The synthetic dataset is made by 300 different cytosines, extracted
from those present in the A. thaliana dataset. The value for
readsN are created using the function
rnorm, while the values for readsM are
generated using the function rbinom. The probabilities used
are 0.1 in the external region and 0.8 in the central region.

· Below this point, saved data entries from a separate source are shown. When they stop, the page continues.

-- ==== Sys2Proof/Laws/Ops.lean ====
section
/-! SUPPORT. What each shared operation of Ops and Reception leaves as it was: one lemma an operation. -/

namespace Sys2Proof.Machine

/-! ### The FREE lamp and the routing matrix touch one block each -/

@[simp] theorem updateLamp_frame (s : State) :
    (updateLamp s).odu = s.odu ∧ (updateLamp s).fen = s.fen ∧ (updateLamp s).trc = s.trc
      ∧ (updateLamp s).stu = s.stu ∧ (updateLamp s).sau = s.sau ∧ (updateLamp s).cau = s.cau
      ∧ (updateLamp s).alm = s.alm ∧ (updateLamp s).cbi = s.cbi ∧ (updateLamp s).pld = s.pld
      ∧ (updateLamp s).rtm = s.rtm ∧ (updateLamp s).supply = s.supply
      ∧ (updateLamp s).pending = s.pending := by
  simp [updateLamp]

@[simp] theorem setRouting_frame (s : State) :
    (setRouting s).odu = s.odu ∧ (setRouting s).fen = s.fen ∧ (setRouting s).trc = s.trc
      ∧ (setRouting s).stu = s.stu ∧ (setRouting s).sau = s.sau ∧ (setRouting s).rsd = s.rsd
      ∧ (setRouting s).alm = s.alm ∧ (setRouting s).cbi = s.cbi ∧ (setRouting s).pld = s.pld
      ∧ (setRouting s).rtm = s.rtm ∧ (setRouting s).supply = s.supply
      ∧ (setRouting s).pending = s.pending := by
  simp [setRouting]

/-! ### Wake and enqueue touch the CBI, the RSD and the CAU -/

/-- An AWAKE part is left as it stands. -/
@[simp] theorem wake_awake {s : State} (h : s.cbi.dormant = false) : wake s = s := by simp [wake, h]

@[simp] theorem wake_frame (s : State) :
    (wake s).odu = s.odu ∧ (wake s).fen = s.fen ∧ (wake s).trc = s.trc ∧ (wake s).stu = s.stu
      ∧ (wake s).sau = s.sau ∧ (wake s).alm = s.alm ∧ (wake s).pld = s.pld ∧ (wake s).rtm = s.rtm
      ∧ (wake s).supply = s.supply ∧ (wake s).pending = s.pending := by
  unfold wake; split <;> simp

/-- After a wake the part is AWAKE. -/
@[simp] theorem wake_dormant (s : State) : (wake s).cbi.dormant = false := by
  unfold wake; split <;> simp_all

@[simp] theorem wake_boxes (s : State) : (wake s).cbi.boxes = s.cbi.boxes := by
  unfold wake; split <;> simp_all

@[simp] theorem Cbi.enqueue_dormant (c : Cbi) (f : TxFrame) : (c.enqueue f).1.dormant = c.dormant := by
  unfold Cbi.enqueue
  split
  · split <;> simp [Cbi.write, Cbi.refresh, Cbi.setBox]
  · split
    · simp [Cbi.refresh, Cbi.setBox]
    · split <;> simp [Cbi.write, Cbi.setBox]

@[simp] theorem enqueue_frame (s : State) (f : TxFrame) :
    (enqueue s f).1.odu = s.odu ∧ (enqueue s f).1.fen = s.fen ∧ (enqueue s f).1.trc = s.trc
      ∧ (enqueue s f).1.stu = s.stu ∧ (enqueue s f).1.sau = s.sau ∧ (enqueue s f).1.alm = s.alm
      ∧ (enqueue s f).1.pld = s.pld ∧ (enqueue s f).1.rtm = s.rtm
      ∧ (enqueue s f).1.supply = s.supply ∧ (enqueue s f).1.pending = s.pending := by
  unfold enqueue; dsimp only; split <;> simp

/-- An enqueue of an AWAKE part touches the CBI alone. -/
theorem enqueue_awake {s : State} (f : TxFrame) (h : s.cbi.dormant = false) :
    (enqueue s f).1 = s.setCbi (s.cbi.enqueue f).1 := by
  unfold enqueue; dsimp only; split
  · exact wake_awake (by simp [h])
  · rfl

@[simp] theorem enqueueCounted_frame (s : State) (f : TxFrame) :
    (enqueueCounted s f).odu = s.odu ∧ (enqueueCounted s f).fen = s.fen
      ∧ (enqueueCounted s f).trc = s.trc ∧ (enqueueCounted s f).stu = s.stu
      ∧ (enqueueCounted s f).sau = s.sau ∧ (enqueueCounted s f).alm = s.alm
      ∧ (enqueueCounted s f).pld = s.pld ∧ (enqueueCounted s f).rtm = s.rtm
      ∧ (enqueueCounted s f).supply = s.supply ∧ (enqueueCounted s f).pending = s.pending := by
  unfold enqueueCounted; dsimp only; split <;> simp

@[simp] theorem answer_frame (topic : Nat) (f : RxFrame) (code : ResultCode) (s : State) :
    (answer topic f code s).odu = s.odu ∧ (answer topic f code s).fen = s.fen
      ∧ (answer topic f code s).trc = s.trc ∧ (answer topic f code s).stu = s.stu
      ∧ (answer topic f code s).sau = s.sau ∧ (answer topic f code s).alm = s.alm
      ∧ (answer topic f code s).pld = s.pld ∧ (answer topic f code s).rtm = s.rtm
      ∧ (answer topic f code s).supply = s.supply ∧ (answer topic f code s).pending = s.pending := by
  simp [answer]

/-! ### The blocks' own frames: besides the enqueue, an owed flag -/

@[simp] theorem enqueueMeterState_frame (s : State) :
    (enqueueMeterState s).odu = s.odu ∧ (enqueueMeterState s).fen = s.fen
      ∧ (enqueueMeterState s).stu = s.stu ∧ (enqueueMeterState s).sau = s.sau
      ∧ (enqueueMeterState s).alm = s.alm ∧ (enqueueMeterState s).pld = s.pld
      ∧ (enqueueMeterState s).rtm = s.rtm ∧ (enqueueMeterState s).supply = s.supply
      ∧ (enqueueMeterState s).pending = s.pending := by
  unfold enqueueMeterState; dsimp only; split <;> simp

/-- METER_STATE changes the TRC's owed flag alone. -/
@[simp] theorem enqueueMeterState_trc (s : State) :
    (enqueueMeterState s).trc.held = s.trc.held ∧ (enqueueMeterState s).trc.reason = s.trc.reason
      ∧ (enqueueMeterState s).trc.restricted = s.trc.restricted
      ∧ (enqueueMeterState s).trc.lastTrip = s.trc.lastTrip
      ∧ (enqueueMeterState s).trc.record = s.trc.record
      ∧ (enqueueMeterState s).trc.booking = s.trc.booking
      ∧ (enqueueMeterState s).trc.preselected = s.trc.preselected := by
  unfold enqueueMeterState; dsimp only; split <;> simp

@[simp] theorem enqueueTalkState_frame (s : State) :
    (enqueueTalkState s).odu = s.odu ∧ (enqueueTalkState s).fen = s.fen
      ∧ (enqueueTalkState s).trc = s.trc ∧ (enqueueTalkState s).stu = s.stu
      ∧ (enqueueTalkState s).sau = s.sau ∧ (enqueueTalkState s).alm = s.alm
      ∧ (enqueueTalkState s).pld = s.pld ∧ (enqueueTalkState s).rtm = s.rtm
      ∧ (enqueueTalkState s).supply = s.supply ∧ (enqueueTalkState s).pending = s.pending := by
  simp [enqueueTalkState]

/-! ### Floor, chimes, a change of the meter state -/

@[simp] theorem changeFloor_frame (x : Floor) (w : Bool) (s : State) :
    (changeFloor x w s).odu = s.odu ∧ (changeFloor x w s).fen = s.fen ∧ (changeFloor x w s).trc = s.trc
      ∧ (changeFloor x w s).stu = s.stu ∧ (changeFloor x w s).sau = s.sau
      ∧ (changeFloor x w s).alm = s.alm ∧ (changeFloor x w s).pld = s.pld
      ∧ (changeFloor x w s).rtm = s.rtm ∧ (changeFloor x w s).supply = s.supply
      ∧ (changeFloor x w s).pending = s.pending := by
  unfold changeFloor; split <;> simp

@[simp] theorem clearFloor_frame (s : State) :
    (clearFloor s).odu = s.odu ∧ (clearFloor s).fen = s.fen ∧ (clearFloor s).trc = s.trc
      ∧ (clearFloor s).stu = s.stu ∧ (clearFloor s).sau = s.sau ∧ (clearFloor s).alm = s.alm
      ∧ (clearFloor s).pld = s.pld ∧ (clearFloor s).rtm = s.rtm ∧ (clearFloor s).supply = s.supply
      ∧ (clearFloor s).pending = s.pending := by
  simp [clearFloor]

@[simp] theorem resetRearSlot_frame (s : State) :
    (resetRearSlot s).odu = s.odu ∧ (resetRearSlot s).fen = s.fen ∧ (resetRearSlot s).trc = s.trc
      ∧ (resetRearSlot s).stu = s.stu ∧ (resetRearSlot s).sau = s.sau ∧ (resetRearSlot s).rsd = s.rsd
      ∧ (resetRearSlot s).alm = s.alm ∧ (resetRearSlot s).cbi = s.cbi ∧ (resetRearSlot s).pld = s.pld
      ∧ (resetRearSlot s).rtm = s.rtm ∧ (resetRearSlot s).supply = s.supply
      ∧ (resetRearSlot s).pending = s.pending := by
  simp [resetRearSlot]

@[simp] theorem requestChime_frame (k : ChimeKind) (s : State) :
    (requestChime k s).odu = s.odu ∧ (requestChime k s).fen = s.fen ∧ (requestChime k s).trc = s.trc
      ∧ (requestChime k s).stu = s.stu ∧ (requestChime k s).sau = s.sau ∧ (requestChime k s).rsd = s.rsd
      ∧ (requestChime k s).alm = s.alm ∧ (requestChime k s).cbi = s.cbi ∧ (requestChime k s).pld = s.pld
      ∧ (requestChime k s).rtm = s.rtm ∧ (requestChime k s).supply = s.supply
      ∧ (requestChime k s).pending = s.pending := by
  unfold requestChime; split
  · simp
  · split <;> simp

@[simp] theorem meterChanged_frame (old : MeterState) (s : State) :
    (meterChanged old s).odu = s.odu ∧ (meterChanged old s).fen = s.fen
      ∧ (meterChanged old s).stu = s.stu ∧ (meterChanged old s).sau = s.sau
      ∧ (meterChanged old s).alm = s.alm ∧ (meterChanged old s).pld = s.pld
      ∧ (meterChanged old s).rtm = s.rtm ∧ (meterChanged old s).supply = s.supply
      ∧ (meterChanged old s).pending = s.pending := by
  unfold meterChanged; dsimp only
  split
  · split <;> simp
  · simp

@[simp] theorem meterChanged_trc (old : MeterState) (s : State) :
    (meterChanged old s).trc.held = s.trc.held ∧ (meterChanged old s).trc.reason = s.trc.reason
      ∧ (meterChanged old s).trc.restricted = s.trc.restricted
      ∧ (meterChanged old s).trc.lastTrip = s.trc.lastTrip
      ∧ (meterChanged old s).trc.record = s.trc.record
      ∧ (meterChanged old s).trc.booking = s.trc.booking
      ∧ (meterChanged old s).trc.preselected = s.trc.preselected := by
  unfold meterChanged; dsimp only
  split
  · split <;> simp
  · simp

@[simp] theorem setHeld_frame (h : HeldState) (s : State) :
    (setHeld h s).odu = s.odu ∧ (setHeld h s).fen = s.fen ∧ (setHeld h s).stu = s.stu
      ∧ (setHeld h s).sau = s.sau ∧ (setHeld h s).alm = s.alm ∧ (setHeld h s).pld = s.pld
      ∧ (setHeld h s).rtm = s.rtm ∧ (setHeld h s).supply = s.supply
      ∧ (setHeld h s).pending = s.pending := by
  simp [setHeld]

@[simp] theorem setHeld_trc (h : HeldState) (s : State) :
    (setHeld h s).trc.held = h ∧ (setHeld h s).trc.reason = s.trc.reason
      ∧ (setHeld h s).trc.restricted = s.trc.restricted ∧ (setHeld h s).trc.lastTrip = s.trc.lastTrip
      ∧ (setHeld h s).trc.record = s.trc.record ∧ (setHeld h s).trc.booking = s.trc.booking
      ∧ (setHeld h s).trc.preselected = s.trc.preselected := by
  simp [setHeld]

@[simp] theorem report_frame (g : Counters → Counters) (s : State) :
    (report g s).odu = s.odu ∧ (report g s).fen = s.fen ∧ (report g s).trc = s.trc
      ∧ (report g s).stu = s.stu ∧ (report g s).rsd = s.rsd ∧ (report g s).cau = s.cau
      ∧ (report g s).alm = s.alm ∧ (report g s).cbi = s.cbi ∧ (report g s).pld = s.pld
      ∧ (report g s).rtm = s.rtm ∧ (report g s).supply = s.supply
      ∧ (report g s).pending = s.pending := by
  unfold report; split <;> simp

@[simp] theorem abortWhere_frame (p : TxFrame → Bool) (s : State) :
    (s.abortWhere p).odu = s.odu ∧ (s.abortWhere p).fen = s.fen ∧ (s.abortWhere p).trc = s.trc
      ∧ (s.abortWhere p).stu = s.stu ∧ (s.abortWhere p).sau = s.sau ∧ (s.abortWhere p).rsd = s.rsd
      ∧ (s.abortWhere p).cau = s.cau ∧ (s.abortWhere p).alm = s.alm ∧ (s.abortWhere p).pld = s.pld
      ∧ (s.abortWhere p).rtm = s.rtm ∧ (s.abortWhere p).supply = s.supply
      ∧ (s.abortWhere p).pending = s.pending := by
  simp [State.abortWhere]

/-! ### Reception -/

/-- What an idle line, commanded or implied, and a recovery do: fields of the CBI that no delivery reads. -/
def Cbi.sameFooting (c d : Cbi) : Prop :=
  d = { c with
    idleCount := d.idleCount
    inFrame := d.inFrame
    idleGaps := d.idleGaps
    faultCounter := d.faultCounter
    standing := d.standing
    ackDriven := d.ackDriven
    dormancyTimer := d.dormancyTimer }

theorem Cbi.sameFooting_trans {c d e : Cbi} (h : c.sameFooting d) (g : d.sameFooting e) : c.sameFooting e := by
  unfold Cbi.sameFooting at *; rw [g, h]

theorem offlineRecovery_eq (s : State) : ∃ c, offlineRecovery s = s.setCbi c ∧ s.cbi.sameFooting c := by
  unfold offlineRecovery; split
  · exact ⟨_, rfl, rfl⟩
  · exact ⟨s.cbi, rfl, rfl⟩

theorem lineIdle_eq (s : State) : ∃ c, lineIdle s = s.setCbi c ∧ s.cbi.sameFooting c := by
  unfold lineIdle; split
  · obtain ⟨c, e, h⟩ := offlineRecovery_eq s
    simp only [e]
    exact ⟨_, rfl, Cbi.sameFooting_trans h rfl⟩
  · exact ⟨s.cbi, rfl, rfl⟩

/-- The end of a reception touches the CBI alone, and there the footing of the receiver and the standing. -/
theorem received_eq (s : State) : ∃ c, received s = s.setCbi c ∧ s.cbi.sameFooting c := by
  unfold received endReception impliedIdle
  split
  · obtain ⟨c, e, h⟩ := lineIdle_eq s
    obtain ⟨d, g, k⟩ := offlineRecovery_eq (s.setCbi c)
    simp only [e, g]
    exact ⟨_, rfl, Cbi.sameFooting_trans h (Cbi.sameFooting_trans k rfl)⟩
  · exact ⟨_, rfl, rfl⟩

@[simp] theorem received_frame (s : State) :
    (received s).odu = s.odu ∧ (received s).fen = s.fen ∧ (received s).trc = s.trc
      ∧ (received s).stu = s.stu ∧ (received s).sau = s.sau ∧ (received s).rsd = s.rsd
      ∧ (received s).cau = s.cau ∧ (received s).alm = s.alm ∧ (received s).pld = s.pld
      ∧ (received s).rtm = s.rtm ∧ (received s).supply = s.supply
      ∧ (received s).pending = s.pending := by
  obtain ⟨c, e, -⟩ := received_eq s
  simp [e]

@[simp] theorem received_cbi (s : State) :
    (received s).cbi.boxes = s.cbi.boxes ∧ (received s).cbi.nextAge = s.cbi.nextAge
      ∧ (received s).cbi.acceptance = s.cbi.acceptance ∧ (received s).cbi.dormant = s.cbi.dormant
      ∧ (received s).cbi.inFlight = s.cbi.inFlight ∧ (received s).cbi.line = s.cbi.line
      ∧ (received s).cbi.listen = s.cbi.listen ∧ (received s).cbi.bitRate = s.cbi.bitRate
      ∧ (received s).cbi.receiveFaults = s.cbi.receiveFaults
      ∧ (received s).cbi.droppedAnswers = s.cbi.droppedAnswers := by
  obtain ⟨c, e, h⟩ := received_eq s
  rw [e]; simp only [State.setCbi_cbi]; rw [h]; simp

/-- A frame that reaches its owner: the owner acts on the state after the reception. -/
theorem frameComplete_delivers {topic : Nat} {f : RxFrame} {s : State} (d : State → State)
    (h : s.delivers topic f = true) : frameComplete topic f d s = d (received s) := by
  simp only [State.delivers, Bool.and_eq_true, Bool.not_eq_true'] at h
  obtain ⟨⟨⟨⟨hb, hd⟩, hr⟩, ho⟩, he⟩ := h
  have ho' : (received s).ownSource f = false := by simpa [State.ownSource] using ho
  have hent : (received s).entryFor topic f = s.entryFor topic f := by
    simp [State.entryFor]
  unfold frameComplete
  simp only [hb, hd, hr, ho', hent]
  cases hx : s.entryFor topic f with
  | none => simp [hx] at he
  | some e =>
    simp only [hx, Option.any_some, beq_iff_eq] at he
    simp [he]

end Sys2Proof.Machine
end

In this
way a DMR should be detected in the central region of the synthetic
dataset.
The difference in proportion is plotted in figure @ref(fig:differenceMethylationReplicates).
# loading synthetic data
data("syntheticDataReplicates")
# create vector with colours for plotting
cbbPalette <- c("#000000", "#E69F00", "#56B4E9", "#009E73", "#F0E442",
"#0072B2", "#D55E00", "#CC79A7")
# plotting the difference in proportions
plot(start(syntheticDataReplicates),
syntheticDataReplicates$readsM1/syntheticDataReplicates$readsN1,
ylim=c(0,1), col=cbbPalette[2], xlab="Position in Chr3 (bp)",
ylab="Methylation proportion")
points(start(syntheticDataReplicates),
syntheticDataReplicates$readsM2/syntheticDataReplicates$readsN2,
col=cbbPalette[7], pch=4)
points(start(syntheticDataReplicates),
syntheticDataReplicates$readsM3/syntheticDataReplicates$readsN3,
col=cbbPalette[3], pch=2)
points(start(syntheticDataReplicates),
syntheticDataReplicates$readsM4/syntheticDataReplicates$readsN4,
col=cbbPalette[6], pch=3)
legend(x = "topleft", legend=c("Treatment 1", "Treatment 2", "Control 1",
"Control 2"), pch=c(1,4,2,3),
col=cbbPalette[c(2,7,3,6)], bty="n", cex=1.0)Methylation proportions in the synthetic dataset.
The DMRs are computed using the function
computeDMRsReplicates, which uses beta regression (Ferrari &
Cribari-Neto, 2004) to detect differential methylation.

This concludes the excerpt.